Please repeat the lines below, exactly and only, from the one that holds "k.entries.length = c.schedEntries.length" through the one that holds "abbrev PairBegins (g".

Collection entries
========

/-- No usable feed is left: the main domain stops, and the service domain goes on only where UX1 carries it (R62, R72). -/
abbrev FeedsGone (s t : State) : Prop :=
  t.anyFeed = false ∧ t.pw.main = false ∧ t.pw.inputW = 0 ∧ t.pw.noFlash = true ∧ t.slt.front = [] ∧
  t.slt.preset = s.slt.preset ∧ t.thm.off = false ∧ t.geo = { s.geo with mir := {} } ∧
  ((ux1Carries s.pw.ux1 && s.pw.service) = false → t.pw.service = false ∧ t.ses.assoc = []) ∧
  ((ux1Carries s.pw.ux1 && s.pw.service) = true → t.pw.service = true ∧ t.pw.fromUx1 = true)

/-- A level command has installed its source, or released it, on the lighting channels it names and its vCtl may drive (R176, R254, R256, R257). -/
abbrev LevelTaken (lv : Option Nat) (c : Cmd) (s s1 t : State) : Prop :=
  (∀ h, h ∈ s1.targets c → s.isLamp h = true → c.vctl = 0 ∨ s.holdsLease c.vctl h = true → c.has 0x0170 = false →
    ∃ y ∈ t.sources h, y.rank = rankOf c.vctl ∧ y.vctl = c.vctl ∧ y.prog = .level (lv.getD 0)) ∧
  (∀ h, h ∈ s1.targets c → s.isLamp h = true → c.vctl = 0 ∨ s.holdsLease c.vctl h = true → c.has 0x0170 = true →
    ∀ y ∈ t.sources h, y.rank = rankOf c.vctl → y.vctl = c.vctl → y.pin = true) ∧
  (∀ h, h ∉ s1.targets c → t.sources h = s.sources h) ∧
  AfterReply { s1 with slt := { s1.slt with srcs := t.slt.srcs, starts := t.slt.starts } } t

/-- A schedule write has replaced the schedule of its number and nothing of another (R271). -/
abbrev ScheduleKept (c : Cmd) (s s1 t : State) : Prop :=
  (∃ k, tget t.slt.scheds (256 * c.vctl + c.nat 0x0194) = some k ∧ k.enabled = (c.nat 0x0197 1 == 1) ∧ k.group = c.nat? 0x0002 ∧
    k.eps = c.eps ∧ k.entries.map SEntry.light = (c.schedEntries.filterMap id).map SEntry.light ∧
    k.entries.length = c.schedEntries.length ∧ 1 ≤ k.entries.length) ∧
  (∀ j, j ≠ 256 * c.vctl + c.nat 0x0194 → tget t.slt.scheds j = tget s.slt.scheds j) ∧
  AfterReply { s1 with slt := { s1.slt with scheds := t.slt.scheds, srcs := t.slt.srcs, starts := t.slt.starts },
                       frm := { s1.frm with lateFires := s.frm.lateFires.filter (fun e => e.1 != 256 * c.vctl + c.nat 0x0194) } } t

/-- Census `n` of the string `g` has begun from its lead port (R201, R203). -/
abbrev CensusBegins (g n : Nat) (s t : State) : Prop :=
  t.out = [.msg .mslEnumerate (s.leadPort g) [0, n]
    (mslEther (s.leadPort g) (mslMessage (s.stringRate g) 0 .mslEnumerate [0, n] .clear (beBytes 2 n)))] ∧
  (t.grain g).number = n ∧ (t.grain g).trigger = none ∧ (t.grain g).waitUntil = none ∧
  (t.grain g).census = some ⟨n, s.leadPort g != g, s.frm.now, [], [], false, false⟩ ∧ t = { s with strs := t.strs, out := t.out }

/-- The pass of census `c` from the higher port `h` of the loop `g` has begun (R203). -/
abbrev SecondPassBegins (g h : Nat) (c : Census) (closed : Bool) (s t : State) : Prop :=
  (t.grain g).census = some { c with closed := closed, higherPass := true, last := s.frm.now } ∧
  t.out = [.msg .mslEnumerate h [0, c.number] (mslEther h (mslMessage (s.stringRate g) 0 .mslEnumerate [0, c.number] .clear (beBytes 2 c.number)))] ∧
  t = { s with strs := t.strs, out := t.out }

/-- The pairing of a pole node has failed, and the owner is told (R209). -/
abbrev PairFails (g p : Nat) (q : Pole) (s t : State) : Prop :=
  (t.pole? g p).map (·.pair) = some (.failed s.frm.now) ∧ bit (t.reg (aGrnStat g)) 3 = true ∧
  t.ses = (s.owner 0x0324 [tPort g, tCode p, tValue q.rep.eui]).ses ∧ t = { s with strs := t.strs, regs := t.regs, ses := t.ses, out := [] }

/-- Attempt `m` of the pairing of a pole node has begun: PAIR_INIT with an ephemeral key, a nonce and the device chain (R209). -/
abbrev PairBegins (g p m : Nat) (q : Pole) (s t : State) : Prop :=
  (t.pole? g p).map (·.pair) = some (.waiting s.frm.now m) ∧
  (t.pole? g p).map (·.pairEph) = some (some (Config.freeNat (s.free + 1), beBytes 12 (Config.freeNat s.free))) ∧
  (∀ b, q.held = [] → b = p256Bytes (Config.p256Pub (Config.freeNat (s.free + 1))) ++ beBytes 12 (Config.freeNat s.free) ++ deviceChain s.flt.mA →
    creditCost (20 + b.length) ≤ 32 → t.out = [.msg .mslPairInit (mkHandle g p 0) [(s.route g p).1, (s.route g p).2]
      (mslEther (s.route g p).1 (mslMessage (s.stringRate g) (s.route g p).2 .mslPairInit [] .clear b))]) ∧
  t = { s with strs := t.strs, free := s.free + 2, out := t.out }

/-- A timely answer has returned its tag to the pool's end and gives the command its result (R238, R239). -/
abbrev TagAnswered (g n es : Nat) (data : List (Nat × Bytes)) (y : Tag) (s t : State) : Prop :=
  tget (t.gbr g).tags n = none ∧ (t.gbr g).free = (s.gbr g).free ++ [n] ∧
  (y.op.names = [] → t.ses = (s.result y.op.key y.op.seq y.op.cmdid (if es = 0 then stOk else stEndpointError)
    (if es = 0 then data else [(0x0166, [byte (if es > 6 then 5 else es)])])).ses) ∧
  t = { s with brg := t.brg, strs := t.strs, ses := t.ses, out := [] }

/-- An answer with a tag that is not in use has been dropped and counted (R239). -/
abbrev TagUnknown (g : Nat) (s t : State) : Prop :=
  bit (t.reg (aGrnBrStat g)) 3 = true ∧ fieldOf (t.reg (aGrnBrDrop g)) 0 16 = satAdd 16 (fieldOf (s.reg (aGrnBrDrop g)) 0 16) 1 ∧
  t = { s with regs := t.regs, strs := t.strs, out := [] }

/-- An answer to a tag that has timed out has freed it and been counted (R239). -/
abbrev TagLate (g n : Nat) (s t : State) : Prop :=
  tget (t.gbr g).tags n = none ∧ (t.gbr g).free = (s.gbr g).free ++ [n] ∧ (t.gbr g).lateNow = (s.gbr g).lateNow + 1 ∧
  bit (t.reg (aGrnBrStat g)) 1 = true ∧ fieldOf (t.reg (aGrnBrCnt g)) 16 16 = satAdd 16 (fieldOf (s.reg (aGrnBrCnt g)) 16 16) 1 ∧
  t = { s with brg := t.brg, regs := t.regs, strs := t.strs, out := [] }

========

▶ [RESULT OF THIS EXERCISE]:
    k.entries.length = c.schedEntries.length ∧ 1 ≤ k.entries.length) ∧
  (∀ j, j ≠ 256 * c.vctl + c.nat 0x0194 → tget t.slt.scheds j = tget s.slt.scheds j) ∧
  AfterReply { s1 with slt := { s1.slt with scheds := t.slt.scheds, srcs := t.slt.srcs, starts := t.slt.starts },
                       frm := { s1.frm with lateFires := s.frm.lateFires.filter (fun e => e.1 != 256 * c.vctl + c.nat 0x0194) } } t

/-- Census `n` of the string `g` has begun from its lead port (R201, R203). -/
abbrev CensusBegins (g n : Nat) (s t : State) : Prop :=
  t.out = [.msg .mslEnumerate (s.leadPort g) [0, n]
    (mslEther (s.leadPort g) (mslMessage (s.stringRate g) 0 .mslEnumerate [0, n] .clear (beBytes 2 n)))] ∧
  (t.grain g).number = n ∧ (t.grain g).trigger = none ∧ (t.grain g).waitUntil = none ∧
  (t.grain g).census = some ⟨n, s.leadPort g != g, s.frm.now, [], [], false, false⟩ ∧ t = { s with strs := t.strs, out := t.out }

/-- The pass of census `c` from the higher port `h` of the loop `g` has begun (R203). -/
abbrev SecondPassBegins (g h : Nat) (c : Census) (closed : Bool) (s t : State) : Prop :=
  (t.grain g).census = some { c with closed := closed, higherPass := true, last := s.frm.now } ∧
  t.out = [.msg .mslEnumerate h [0, c.number] (mslEther h (mslMessage (s.stringRate g) 0 .mslEnumerate [0, c.number] .clear (beBytes 2 c.number)))] ∧
  t = { s with strs := t.strs, out := t.out }

/-- The pairing of a pole node has failed, and the owner is told (R209). -/
abbrev PairFails (g p : Nat) (q : Pole) (s t : State) : Prop :=
  (t.pole? g p).map (·.pair) = some (.failed s.frm.now) ∧ bit (t.reg (aGrnStat g)) 3 = true ∧
  t.ses = (s.owner 0x0324 [tPort g, tCode p, tValue q.rep.eui]).ses ∧ t = { s with strs := t.strs, regs := t.regs, ses := t.ses, out := [] }

/-- Attempt `m` of the pairing of a pole node has begun: PAIR_INIT with an ephemeral key, a nonce and the device chain (R209). -/
abbrev PairBegins (g p m : Nat) (q : Pole) (s t : State) : Prop :=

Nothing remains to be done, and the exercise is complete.